So I wake up and shake sleep from my hair and throw on some crumpled clothes. Mum eyes me askance. "You didn't iron that." Then she shrugs philosophically. At least I'm up and that's saying something.

Chubs, who has been shaken out of sleep is also grumpy. I come down to greet the two doggies. I don't understand why Elliot is looking so worried (I realise later that he thinks I'm leaving already - poor Elliot, his life is so full of uncertainty, we come, we go, and he remains tied up).

Anyway we arrive at Kerala Restaurant too late for the appam. Uncle Joe is sitting at his accustomed place at the cash register looking placid. He smiles and nods. We order roti canai instead. And mutton curry. The mutton curry arrives sans mutton. Apparently they don't have the ones that have been chopped up small small. Bru Coffees all round. Mum glances at her watch and mentally calculates what time we can call Jackie to wish her. It's her birthday. I'm hoping that she has received all the cards by now.

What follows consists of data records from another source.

-- ==== Sys2Proof/Safety.lean ====
section
/-!
DEFINITION. What a safe run is: a step gives a next state, and memory keeps its canonical form.
-/
namespace Sys2Proof.Safety
open Sys2Proof.Machine

/-- A step gives a next state. -/
def Advances (s : State) : Prop := ∃ t, step s = .next t

/-- Every memory of the state is in canonical form. -/
def Memories (s : State) : Prop := s.glob.wf ∧ s.pad.wf ∧ s.lane.wf ∧ s.crew.wf ∧ s.chip.wf ∧ s.host.wf

/-- Keys rise: the canonical form of a map. -/
def Rises {α : Type} (m : NMap α) : Prop := m.Pairwise fun p q => p.1 < q.1

end Sys2Proof.Safety
end

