/-- R150, R152 and R155: a queued matrix word of a shift that holds its matrix unit, which has not halted, enters the queue where there is room, with
its operand registers latched and its target cycle, and counts on the open group of its barrier; no register of the shift changes; an MMA, ALD or CST enters
once no acquire and no request to its PAD bytes is on its way (R187, R189). R155 to R157 and R153: MBWAIT lands the barrier's status and its flags once the barrier is not armed and no MBARM of it is queued, SETSB sets SB to a cycle or to DCC
plus an offset; without the matrix unit both take the foreign-resource fault (R20). -/
def Obligations.MatrixWordsEnterTheirQueueOrComplete : Prop :=
  (
  ∀ (s : State) (i : Instr) (stamp : BitVec 20) (a b c : Word) (aa : Addr) (x : Shift), s.cur.sh.bind s.sh? = some x →
    (match i with
      | .tcfg _ _ _ st | .mopa _ _ _ _ _ st | .wbsel _ _ st | .cclr _ _ st | .mbarm _ st => st = stamp ∧ a = 0 ∧ b = 0 ∧ c = 0 ∧ aa = 0
      | .mma _ _ _ p q r st | .mmaz _ _ _ p q r st => st = stamp ∧ a = s.rs p ∧ b = s.rs q ∧ c = s.rs r ∧ aa = 0
      | .ald _ _ p st | .crd _ _ _ p st | .cwr _ _ _ p st | .cst _ _ _ p st => st = stamp ∧ a = s.rs p ∧ b = 0 ∧ c = 0 ∧ aa = 0
      | .wbld _ _ p q st => st = stamp ∧ a = s.rs q ∧ b = 0 ∧ c = 0 ∧ aa = s.ra p
      | _ => False) →
    x.place.mx = true → x.mxHalted = false → x.mx.queue.length < 16 → s.padBusy x.tim.seq (padBytesOf i a c) = false →
    ∃ t y o, Sys2Proof.Machine.exec i s = .next t ∧ s.cur.sh.bind t.sh? = some y ∧ t = { s with shifts := t.shifts } ∧
      y.mx.queue = x.mx.queue ++ [o] ∧ o.instr = i ∧ o.sa = a ∧ o.sb = b ∧ o.sc = c ∧ o.aa = aa ∧ o.entry = s.dcc + 1 ∧ o.stat = x.sp.stat ∧
      o.target = (if stamp = 0xFFFFF then none else some ((x.sp.sb.toNat + stamp.toNat) % 2 ^ 64)) ∧ y.regs = x.regs ∧ y.sp = x.sp ∧
      ∀ mb, mbOf i = some mb → y.mx.bars[mb].opn.count = x.mx.bars[mb].opn.count + 1) ∧
  (
  ∀ (s : State) (d a : Sys2Proof.SNum) (mb : BNum) (abs : Bool),
    (s.x.place.mx = true → s.x.mx.bars[mb].armed = false → (∀ o ∈ s.x.mx.queue, ∀ st, o.instr ≠ .mbarm mb st) →
      Sys2Proof.Machine.exec (.mbwait d mb) s = .next (s.land 1 s.x.mx.bars[mb].lastFlags (.s d s.x.mx.bars[mb].status))) ∧
    (s.x.place.mx = true → Sys2Proof.Machine.exec (.setsb abs a) s =
      .next (s.land 1 0 (.special .sb (if abs then s.rs a else BitVec.ofNat 64 (s.dcc + (s.rs a).toNat))))) ∧
    (s.x.place.mx = false → s.cur.checked = false → Sys2Proof.Machine.exec (.mbwait d mb) s = Trapped s { code := 0x0A } ∧
      Sys2Proof.Machine.exec (.setsb abs a) s = Trapped s { code := 0x0A }))
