-- ==== Sys2Proof/Laws/State.lean ====
section
/-!
SUPPORT. What each update of the state leaves alone: one lemma per field and update, so that no later proof unfolds a record update.
-/
namespace Sys2Proof.Machine

/-! ## modSh -/

@[simp] theorem State.modSh_dcc (s : State) (i : Nat) (f : Shift → Shift) : (s.modSh i f).dcc = s.dcc := by unfold State.modSh; split <;> rfl
@[simp] theorem State.modSh_agenda (s : State) (i : Nat) (f : Shift → Shift) : (s.modSh i f).agenda = s.agenda := by unfold State.modSh; split <;> rfl
@[simp] theorem State.modSh_turn (s : State) (i : Nat) (f : Shift → Shift) : (s.modSh i f).turn = s.turn := by unfold State.modSh; split <;> rfl
@[simp] theorem State.modSh_cur (s : State) (i : Nat) (f : Shift → Shift) : (s.modSh i f).cur = s.cur := by unfold State.modSh; split <;> rfl
@[simp] theorem State.modSh_free (s : State) (i : Nat) (f : Shift → Shift) : (s.modSh i f).free = s.free := by unfold State.modSh; split <;> rfl
@[simp] theorem State.modSh_glob (s : State) (i : Nat) (f : Shift → Shift) : (s.modSh i f).glob = s.glob := by unfold State.modSh; split <;> rfl
@[simp] theorem State.modSh_pad (s : State) (i : Nat) (f : Shift → Shift) : (s.modSh i f).pad = s.pad := by unfold State.modSh; split <;> rfl
@[simp] theorem State.modSh_lane (s : State) (i : Nat) (f : Shift → Shift) : (s.modSh i f).lane = s.lane := by unfold State.modSh; split <;> rfl
@[simp] theorem State.modSh_crew (s : State) (i : Nat) (f : Shift → Shift) : (s.modSh i f).crew = s.crew := by unfold State.modSh; split <;> rfl
@[simp] theorem State.modSh_chip (s : State) (i : Nat) (f : Shift → Shift) : (s.modSh i f).chip = s.chip := by unfold State.modSh; split <;> rfl
@[simp] theorem State.modSh_cache (s : State) (i : Nat) (f : Shift → Shift) : (s.modSh i f).cache = s.cache := by unfold State.modSh; split <;> rfl
@[simp] theorem State.modSh_host (s : State) (i : Nat) (f : Shift → Shift) : (s.modSh i f).host = s.host := by unfold State.modSh; split <;> rfl
@[simp] theorem State.modSh_lines (s : State) (i : Nat) (f : Shift → Shift) : (s.modSh i f).lines = s.lines := by unfold State.modSh; split <;> rfl
@[simp] theorem State.modSh_cores (s : State) (i : Nat) (f : Shift → Shift) : (s.modSh i f).cores = s.cores := by unfold State.modSh; split <;> rfl
@[simp] theorem State.modSh_links (s : State) (i : Nat) (f : Shift → Shift) : (s.modSh i f).links = s.links := by unfold State.modSh; split <;> rfl
@[simp] theorem State.modSh_jobs (s : State) (i : Nat) (f : Shift → Shift) : (s.modSh i f).jobs = s.jobs := by unfold State.modSh; split <;> rfl
@[simp] theorem State.modSh_nextJob (s : State) (i : Nat) (f : Shift → Shift) : (s.modSh i f).nextJob = s.nextJob := by unfold State.modSh; split <;> rfl
@[simp] theorem State.modSh_msgs (s : State) (i : Nat) (f : Shift → Shift) : (s.modSh i f).msgs = s.msgs := by unfold State.modSh; split <;> rfl
@[simp] theorem State.modSh_acks (s : State) (i : Nat) (f : Shift → Shift) : (s.modSh i f).acks = s.acks := by unfold State.modSh; split <;> rfl
@[simp] theorem State.modSh_waiters (s : State) (i : Nat) (f : Shift → Shift) : (s.modSh i f).waiters = s.waiters := by unfold State.modSh; split <;> rfl
@[simp] theorem State.modSh_tlb (s : State) (i : Nat) (f : Shift → Shift) : (s.modSh i f).tlb = s.tlb := by unfold State.modSh; split <;> rfl
@[simp] theorem State.modSh_uppers (s : State) (i : Nat) (f : Shift → Shift) : (s.modSh i f).uppers = s.uppers := by unfold State.modSh; split <;> rfl
@[simp] theorem State.modSh_collapses (s : State) (i : Nat) (f : Shift → Shift) : (s.modSh i f).collapses = s.collapses := by unfold State.modSh; split <;> rfl
@[simp] theorem State.modSh_ctxs (s : State) (i : Nat) (f : Shift → Shift) : (s.modSh i f).ctxs = s.ctxs := by unfold State.modSh; split <;> rfl
@[simp] theorem State.modSh_funcs (s : State) (i : Nat) (f : Shift → Shift) : (s.modSh i f).funcs = s.funcs := by unfold State.modSh; split <;> rfl
@[simp] theorem State.modSh_keys (s : State) (i : Nat) (f : Shift → Shift) : (s.modSh i f).keys = s.keys := by unfold State.modSh; split <;> rfl
@[simp] theorem State.modSh_queues (s : State) (i : Nat) (f : Shift → Shift) : (s.modSh i f).queues = s.queues := by unfold State.modSh; split <;> rfl
@[simp] theorem State.modSh_tables (s : State) (i : Nat) (f : Shift → Shift) : (s.modSh i f).tables = s.tables := by unfold State.modSh; split <;> rfl
@[simp] theorem State.modSh_rings (s : State) (i : Nat) (f : Shift → Shift) : (s.modSh i f).rings = s.rings := by unfold State.modSh; split <;> rfl
@[simp] theorem State.modSh_manifests (s : State) (i : Nat) (f : Shift → Shift) : (s.modSh i f).manifests = s.manifests := by unfold State.modSh; split <;> rfl
@[simp] theorem State.modSh_opens (s : State) (i : Nat) (f : Shift → Shift) : (s.modSh i f).opens = s.opens := by unfold State.modSh; split <;> rfl
@[simp] theorem State.modSh_fab (s : State) (i : Nat) (f : Shift → Shift) : (s.modSh i f).fab = s.fab := by unfold State.modSh; split <;> rfl
@[simp] theorem State.modSh_mg (s : State) (i : Nat) (f : Shift → Shift) : (s.modSh i f).mg = s.mg := by unfold State.modSh; split <;> rfl
@[simp] theorem State.modSh_irqs (s : State) (i : Nat) (f : Shift → Shift) : (s.modSh i f).irqs = s.irqs := by unfold State.modSh; split <;> rfl
@[simp] theorem State.modSh_replies (s : State) (i : Nat) (f : Shift → Shift) : (s.modSh i f).replies = s.replies := by unfold State.modSh; split <;> rfl
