theorem toNat_emod_of_lt {n : Nat} (h : n < 2 ^ 72) : ((n : Int) % 2 ^ 72).toNat = n := by omega

theorem engineStep_runs {s : State} {i : Instr} {d : Sel} {r : Int} (step : engineStep s i = some (d, r)) :
    Sys2Proof.Machine.exec i s = .next (s.putSel d (BitVec.ofNat 2048 (r % 2 ^ 72).toNat) 1) := by
  unfold engineStep at step
  split at step
  case h_1 => exact engineAlu_runs step
  case h_2 e a imm =>
    obtain ⟨rfl, rfl⟩ : e = d ∧ _ = r := by simpa using step
    have cast : (wide s imm a : Int) % 2 ^ imm.toNat = (wide s imm a % 2 ^ imm.toNat : Nat) := by norm_cast
    have lt : wide s imm a < 2 ^ 72 := Nat.mod_lt _ (by decide)
    rw [cast, toNat_emod_of_lt ((Nat.mod_le ..).trans_lt lt)]
    rfl
  case h_3 e a imm =>
    obtain ⟨rfl, rfl⟩ : e = d ∧ _ = r := by simpa only [Option.some.injEq, Prod.mk.injEq] using step
    have low : wide s imm a % 2 ^ 32 = (s.sel imm a).toNat % 2 ^ 32 := Nat.mod_mod_of_dvd _ (pow_dvd_pow 2 (by decide))
    rw [low, toNat_emod_of_lt (by omega)]
    rfl
  case h_4 => cases step

/-! ## What a destination takes -/

theorem execMicroVectorFop_eq (s : State) {fop : BitVec 8} {ft : BitVec 2} {d a b : Sel} {imm : BitVec 12} {i : Instr} (op : vectorOp fop ft d a b imm = some i) :
    Sys2Proof.Machine.exec (.microVectorFop fop ft d a b imm) s =
      .next (((s.modX fun _ => (vectorResult i s.before.stat (s.sel imm a) (s.sel imm b) (s.sel imm d) s.x s.before.vl).1.2.2).putSel d
        (vectorResult i s.before.stat (s.sel imm a) (s.sel imm b) (s.sel imm d) s.x s.before.vl).1.1
        (vectorResult i s.before.stat (s.sel imm a) (s.sel imm b) (s.sel imm d) s.x s.before.vl).2).raise
        (vectorResult i s.before.stat (s.sel imm a) (s.sel imm b) (s.sel imm d) s.x s.before.vl).1.2.1) := by
  show execMicroVectorFop fop ft d a b imm s = _
  rw [execMicroVectorFop, op]

/-- A temporary written: the others stay, and it takes the lanes or the 72-bit value. -/
theorem putSel_temporary {s : State} (h : Stands s) (k : Fin 16) (v : VReg) (n : Nat) : ∃ u, Becomes s (s.putSel (.m k) v n) u ∧
    (∀ l, l ≠ k → u.m[l] = s.unit.m[l]) ∧
    (s.onLane = true → ∀ j, j < 64 → el u.m[k] 32 j 0 = if j < n then el v 32 j 0 else el s.unit.m[k] 32 j 0) ∧
    (s.onLane = false → u.m[k].toNat = v.toNat % 2 ^ 72) := by
  refine ⟨s.unit.putTemp s.onLane k v n, h.becomes _, fun l ne => putTemp_other _ _ _ _ _ ne, fun lane j hj => ?_, fun engine => ?_⟩
  · rw [lane, el_putTemp _ _ _ _ hj]
  · rw [engine, toNat_putTemp]

end Sys2Proof.Machine

/-!
The division steps of a micro-routine (R331).
-/
namespace Sys2Proof.Machine
open Sys2Proof.Claims

/-! ## Operands -/

/-- The significand and the exponent of a finite operand of F32. -/
def F32Bounds (p : Ex) : Prop := 0 < p.n ∧ p.n < 2 ^ 24 ∧ -149 ≤ p.e + p.n.log2 ∧ p.e + p.n.log2 ≤ 127

theorem decodeFloat_f32 (c : Nat) : decodeFloat .f32 c =
    if (true && decide (nbits c 23 8 = 2 ^ 8 - 1)) = true then (if nbits c 0 23 = 0 then .inf (nbit c 31) else .nan (!nbit (nbits c 0 23) 22))
    else if Fmt.f32 = .e4m3 ∧ nbits c 23 8 = 15 ∧ nbits c 0 23 = 7 then .nan false
    else if nbits c 23 8 = 0 then
      if nbits c 0 23 = 0 then .zero (nbit c 31) else .fin { neg := nbit c 31, n := nbits c 0 23, d := 1, e := 1 - 127 - (23 : Nat) }
    else .fin { neg := nbit c 31, n := 2 ^ 23 + nbits c 0 23, d := 1, e := (nbits c 23 8 : Int) - 127 - (23 : Nat) } := rfl

theorem decodeFloat_f32_bounds {c : Nat} {p : Ex} (h : decodeFloat .f32 c = .fin p) : F32Bounds p := by
  have fraction : nbits c 0 23 < 2 ^ 23 := Nat.mod_lt _ (by decide)
  have field : nbits c 23 8 < 2 ^ 8 := Nat.mod_lt _ (by decide)
  rw [decodeFloat_f32] at h
  simp only [Bool.true_and, decide_eq_true_eq, reduceCtorEq, false_and, if_false] at h
  split at h
  · split at h <;> cases h
  · next finite =>
    split at h
    · split at h
      · cases h
      · next nonzero =>
        cases h
        have low : (nbits c 0 23).log2 < 23 := (Nat.log2_lt nonzero).2 fraction
        exact ⟨Nat.pos_of_ne_zero nonzero, by dsimp only; omega, by dsimp only; omega, by dsimp only; omega⟩
    · next normal =>
      cases h
      have log : (2 ^ 23 + nbits c 0 23).log2 = 23 := (Nat.log2_eq_iff (by omega)).2 ⟨by omega, by omega⟩
      exact ⟨by dsimp only; omega, by dsimp only; omega, by simp only [log]; omega, by simp only [log]; omega⟩

theorem decodeFtz_f32_bounds {ftz : Bool} {c : Nat} {p : Ex} (h : decodeFtz ftz .f32 c = .fin p) : F32Bounds p := by
  unfold decodeFtz at h
  split at h
  · cases h
  · exact decodeFloat_f32_bounds h

/-! ## The start -/

section
variable (ftz : Bool) (free : Nat) (a b : Lane)
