-- ==== Sys2Proof/Config.lean ====
section
/-! DEFINITION. The free values: results that the spec leaves open, after which the part goes on. Each is a constant
with no body, so nothing can be proved of its value. -/

namespace Sys2Proof

/-- Free value (log entry 12): the anchor of feed `f`'s tap for input `i` when a rebase of frame `frame` moves anchor `n`
by `d` outside the signed 32-bit range (R35 gives the field's width, R43 the sum; neither states the result). `moveAnchor` keeps
it to the values that leave target and limit flag as they are (R43, R89). -/
opaque Config.anchorOverflow (frame : FrameNo) (f : Feed) (i : Input) (n d : Int) : BitVec 32

/-- Free value (log entry 13): the two-byte unclamped target field of a LIMIT notice of frame `frame` for input `i`, when
the unclamped target `x` lies outside the signed 16-bit range (R37, 09_the_control_lane.md "Notice parameters"). -/
opaque Config.unclampedField (frame : FrameNo) (i : Input) (x : Int) : BitVec 16

/-- Free value (log entry 27): how many bytes a save of the given section bytes has written after the version byte 0 when a
RESET in frame `frame` cuts it short (R166 gives the order of the writes and no pace of them). -/
opaque Config.writtenAtReset (frame : FrameNo) (sections : List Byte) : Nat

end Sys2Proof
end

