-- ==== Sys2Proof/Machine/Frame.lean ====
section
/-! DEFINITION. The work of a frame (R38, R39, R124, R145, R148, R154): what opens it, FRAME_TICK that completes it, and the
commands of its due events. Log entries 1 and 2 say how commands share a frame. -/

namespace Sys2Proof.Machine

/-! ### Opening the frame -/

/-- What precedes the frame step: settle mute ends, maps and law coming into force, converter ports that received nothing,
effective events (R25, R67, R83, R84). That the INPUT notices come before the HEADAMP and LIMIT notices of effective events
is the model's choice (log entry 16). -/
def beforeStep (s : State) : State :=
  effectiveEvents (missingConverters (lawInEffect (mapsInForce (settleEnds s))))

/-- The frame step and the samples of the frame in progress, taken once (R38, R39, R154). -/
def openFrame (s : State) : State :=
  if s.stepped then s else { takeSamples (stepTaps (beforeStep s)) with stepped := true }

/-- What precedes every request of the frame in progress: its frame step and samples (R39, R154), and its period ends. That a
period end comes before a MTR_SUBSCRIBE or DEV_RESTART of its frame is the model's choice (log entry 1), and so is that a
feed's CLIP notices of the samples come before its METER notices (log entry 16). -/
def beforeRequests (s : State) : State := periodEnds (openFrame s)

/-! ### A request as a command -/

/-- The part when the round of the frame in progress comes to feed `f`: the frame is open, and the feeds before it in the
round have been considered (R145). -/
def reach (f : Feed) (s : State) : State := roundUpTo f (beforeRequests s)

/-- A complete request of feed `f` arrives. The arbiter's round goes on to the feed and grants it at once, if the round of this
frame has not passed the feed and no older request of it waits; otherwise it joins the queue (R144, R145; log entry 4). An
OFFLINE feed sends no requests (R130, log entry 21). -/
def submit (f : Feed) (m : Message) (s : State) : State :=
  if s.online f then
    if (s.lane f).requests = [] ∧ (s.lane f).responses.length < 8 ∧ f ∈ s.roundLeft then grant f m (reach f s)
    else { s with cle := s.cle.onLane f (·.arrive m) }
  else s

/-! ### Completing the frame -/

/-- The sample of a slot for the frame in progress (R17, R62); 0 while LOADING. -/
def State.slotSample (s : State) (f : Feed) : SlotEntry → Sample
  | .input i => if s.loading then 0 else s.tgu.out[f][i]
  | .silence => 0
  | .pattern => if s.loading then 0 else patternValue s.ftu.frame

/-- Offsets 2 to 8 of the downstream frame: frame number, slot count and flags (R124, R125). -/
def State.header (s : State) (f : Feed) (r : Role) (c : Chunk) : List Byte :=
  beFrame s.ftu.frame ++
  [byte (s.slotMap f).slots.length,
    flagsA s.loading s.lnk.feeds[f].resync s.sil.defaults c.som c.bytes.length,
    flagsB s.ftu.clock f r]

/-- The four control bytes, those beyond the count being 0 (R126). -/
def Chunk.field (c : Chunk) : List Byte := c.bytes ++ List.replicate (4 - c.bytes.length) 0

/-- The downstream frame of a port of feed `f` in role `r` (R124, R127). -/
def State.downstream (s : State) (f : Feed) (r : Role) : List Byte :=
  let c := (s.lane f).chunk
  [0xA9, 0x1E] ++ s.header f r c ++
    (s.slotMap f).slots.flatMap (fun e => be 3 (s.slotSample f e).toNat) ++
    c.field ++ [crc8 (s.header f r c ++ c.field)]

/-- The serialisers place their bytes and every port sends its frame (R124, R148). -/
def transmit (s : State) : State :=
  { s with
    lnk := { s.lnk with ports := mapAll (fun p x => { x with sent := s.downstream (feedOf p) (roleOf p) }) s.lnk.ports }
    cle := { s.cle with lanes := mapAll (fun _ l => l.advance) s.cle.lanes } }

/-- The counter advances by one and the marks of the frame in progress are cleared (R1). -/
def nextFrame (s : State) : State :=
  { s with
    ftu := { s.ftu with frame := s.ftu.frame + 1 }
    cvp := { s.cvp with ports := mapAll (fun _ p => { p with judged := false }) s.cvp.ports }
    lnk :=
      { ports := mapAll (fun _ p => { p with judged := false, held := false }) s.lnk.ports
        feeds := mapAll (fun _ r => { r with cameOnline := false }) s.lnk.feeds }
    hac := { s.hac with
      buses := mapAll (fun _ b => { b with taken := false }) s.hac.buses, landed := tab fun _ => false }
    cle := { s.cle with left := none }
    stepped := false }

/-- The requests that waited for the round to be over join their queues (R145, log entry 8). -/
def lateArrivals (s : State) : State :=
  { s with cle := { s.cle with lanes := mapAll (fun _ l => l.arriveLate) s.cle.lanes } }

/-- The events of the frame in progress that no command took, in the order of log entry 16: requests that wait for the
round, link ports that received nothing, timers, scenes, send opportunities. -/
def afterRound (s : State) : State :=
  busOpportunities (scenesDue (holdoverTimer (revertTimer (missingLinks (lateArrivals s)))))

/-- All the events of the frame in progress, up to its transmission. That a request which waits in its queue is taken here, after
every event of the frame that came as a command (an OWN_CLAIM after the owner's feed came ONLINE, R100), unless a request
command has moved the round past its feed before, is the model's choice (log entry 16). -/
def frameEvents (s : State) : State := afterRound (round (beforeRequests s))

/-- The frame in progress is completed and the next one begins (R1). -/
def tick (s : State) : State := becomeReady (nextFrame (transmit (frameEvents s)))

/-- FRAME_TICK (R1, R38, R124, R145, R148, R154). -/
def execFrameTick (s : State) : Host.Outcome State Fault Refusal := .next (tick s)

/-! ### The due events as commands -/

/-- BUS_SEND_OPPORTUNITY (R79, R80): after the frame step of its frame (R82). -/
def execBusSendOpportunity (b : Group) (s : State) : Host.Outcome State Fault Refusal :=
  .next (busOpportunity b (openFrame s))

/-- EFFECTIVE_EVENT (R84, R85). -/
def execEffectiveEvent (i : Input) (s : State) : Host.Outcome State Fault Refusal := .next (effective i s)

/-- SETTLE_MUTE_END (R83). -/
def execSettleMuteEnd (i : Input) (s : State) : Host.Outcome State Fault Refusal := .next (settleEnd i s)

/-- SCENE_EXECUTION (R116 to R118): after the frame step of its frame. -/
def execSceneExecution (s : State) : Host.Outcome State Fault Refusal := .next (sceneDue (openFrame s))

/-- METER_PERIOD_END (R154, R155): after the samples of its frame. -/
def execMeterPeriodEnd (f : Feed) (s : State) : Host.Outcome State Fault Refusal := .next (periodEnd f (openFrame s))

end Sys2Proof.Machine
end

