/-- Channel sets (R30 to R33): the three encodings give their members, and nothing else is a set; a SLOT member translates to
the INPUT entry of its slot in the map in force, and fails with UNMAPPED beyond the map and at SILENCE and PATTERN; an INPUT
member up to 47 is that input, and fails with RANGE above it (R31); the result codes take the bytes of R147; the all-members
check answers the inputs of the members that translate, each once at its first place, exactly when every member translates
and passes the request's own check, and otherwise the code and position of the first member that fails; and a request with a
failing member is refused with them and changes nothing. (An OWN_CLAIM refused with OWNED hands notices too; SCN_ADD needs
an open scene.) -/
def Obligations.AllMembersCheck : Prop :=
  (∀ (head : Byte) (rest : List Byte), (∃ x, parseSet (head :: rest) = some x) ↔
    head &&& 0x7C = 0 ∧
      ((head &&& 3 = 0 ∧ 1 ≤ rest.length) ∨
        (head &&& 3 = 1 ∧ ∃ first count after, rest = first :: count :: after ∧ 1 ≤ count.toNat ∧ count.toNat ≤ 64) ∨
        (head &&& 3 = 2 ∧ ∃ n after, rest = n :: after ∧ 1 ≤ n.toNat ∧ n.toNat ≤ 16 ∧ n.toNat ≤ after.length))) ∧
  parseSet [] = none ∧
  (∀ (u : State) (f : Feed) (m : Nat),
    let map : SlotMap := match u.smu.maps[f].pending with
      | some p => if 0 ≤ lead u.ftu.frame p.start then p.map else u.smu.maps[f].inForce
      | none => u.smu.maps[f].inForce
    (map.slots.length ≤ m → u.translate f false m = .error .unmapped) ∧
    (map.slots[m]? = some .silence ∨ map.slots[m]? = some .pattern → u.translate f false m = .error .unmapped) ∧
    (∀ i, map.slots[m]? = some (.input i) → u.translate f false m = .ok i) ∧
    (∀ i : Input, m = i.val → u.translate f true m = .ok i) ∧
    (47 < m → u.translate f true m = .error .range)) ∧
  ([Result.ok, .clamped, .taken, .notOwner, .owned, .notSupervisor, .unmapped, .range, .state, .busy, .queueFull,
    .malformed, .starting].map Result.byte = [0, 1, 2, 3, 4, 5, 6, 7, 8, 9, 10, 11, 12]) ∧
  (∀ (inputForm : Bool) (m count : Byte) (ms rest : List Byte),
    let form : Byte := if inputForm then 0x80 else 0
    parseSet (form :: m :: rest) = some ({ inputForm := inputForm, single := true, members := [m.toNat] }, rest) ∧
    parseSet ((form ||| 1) :: m :: count :: rest) =
      (if 1 ≤ count.toNat ∧ count.toNat ≤ 64 then
        some ({ inputForm := inputForm, single := false,
                members := (List.range count.toNat).map fun j => m.toNat + j }, rest)
      else none) ∧
    (ms.length ≤ 255 → parseSet ((form ||| 2) :: BitVec.ofNat 8 ms.length :: (ms ++ rest)) =
      if 1 ≤ ms.length ∧ ms.length ≤ 16 then
        some ({ inputForm := inputForm, single := false, members := ms.map (·.toNat) }, rest)
      else none)) ∧
  (∀ (u : State) (f : Feed) (set : ChannelSet) (check : Input → Option Result),
    let passes (m : Nat) : Prop := ∃ i, u.translate f set.inputForm m = .ok i ∧ check i = none
    match u.resolve f set check with
    | .ok is =>
      (∀ m ∈ set.members, passes m) ∧ is.Nodup ∧
      is = (set.members.filterMap fun m => (u.translate f set.inputForm m).toOption).eraseDups
    | .error (code, pos) =>
      ∃ m, set.members[pos]? = some m ∧
        (u.translate f set.inputForm m = .error code ∨
          ∃ i, u.translate f set.inputForm m = .ok i ∧ check i = some code) ∧
        ∀ j d, j < pos → set.members[j]? = some d → passes d) ∧
  ∀ (s : State) (c : Instr) (f : Feed) (tag kind : Byte) (ps : List Byte) (k : ReqKind) (set : ChannelSet)
      (code : Result) (pos : Nat),
    c.request = some (f, tag, kind, ps) → ReqKind.ofByte kind = some k → s.serves f →
    let u := reach f s
    passesChecks u f ps k → channelSetOf ps k = some set →
    u.resolve f set (memberCheckOf u f k) = .error (code, pos) →
    (k = .scnAdd → u.openScene f ≠ none) → ¬ (k = .ownClaim ∧ code = .owned) →
    exec c s = .next (answered f tag kind [code.byte, BitVec.ofNat 8 pos] u)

Then it's off to Pasar Tani. Chubs stops near the rickety stairs. He's gonna stay in the car and read his PG Wodehouse. I am going to follow Mum and be the pack horse. I look around trying to take note of this pageant around me. Two people quote higher prices than what is written on the cards and Mum bristles up in conscious reproof. The vegetable ladies are grumpy. The fruit guys are jovial. One old fruit guy offers me a slice of jackfruit. It is very very sweet and soon my fingers are sticky with juice.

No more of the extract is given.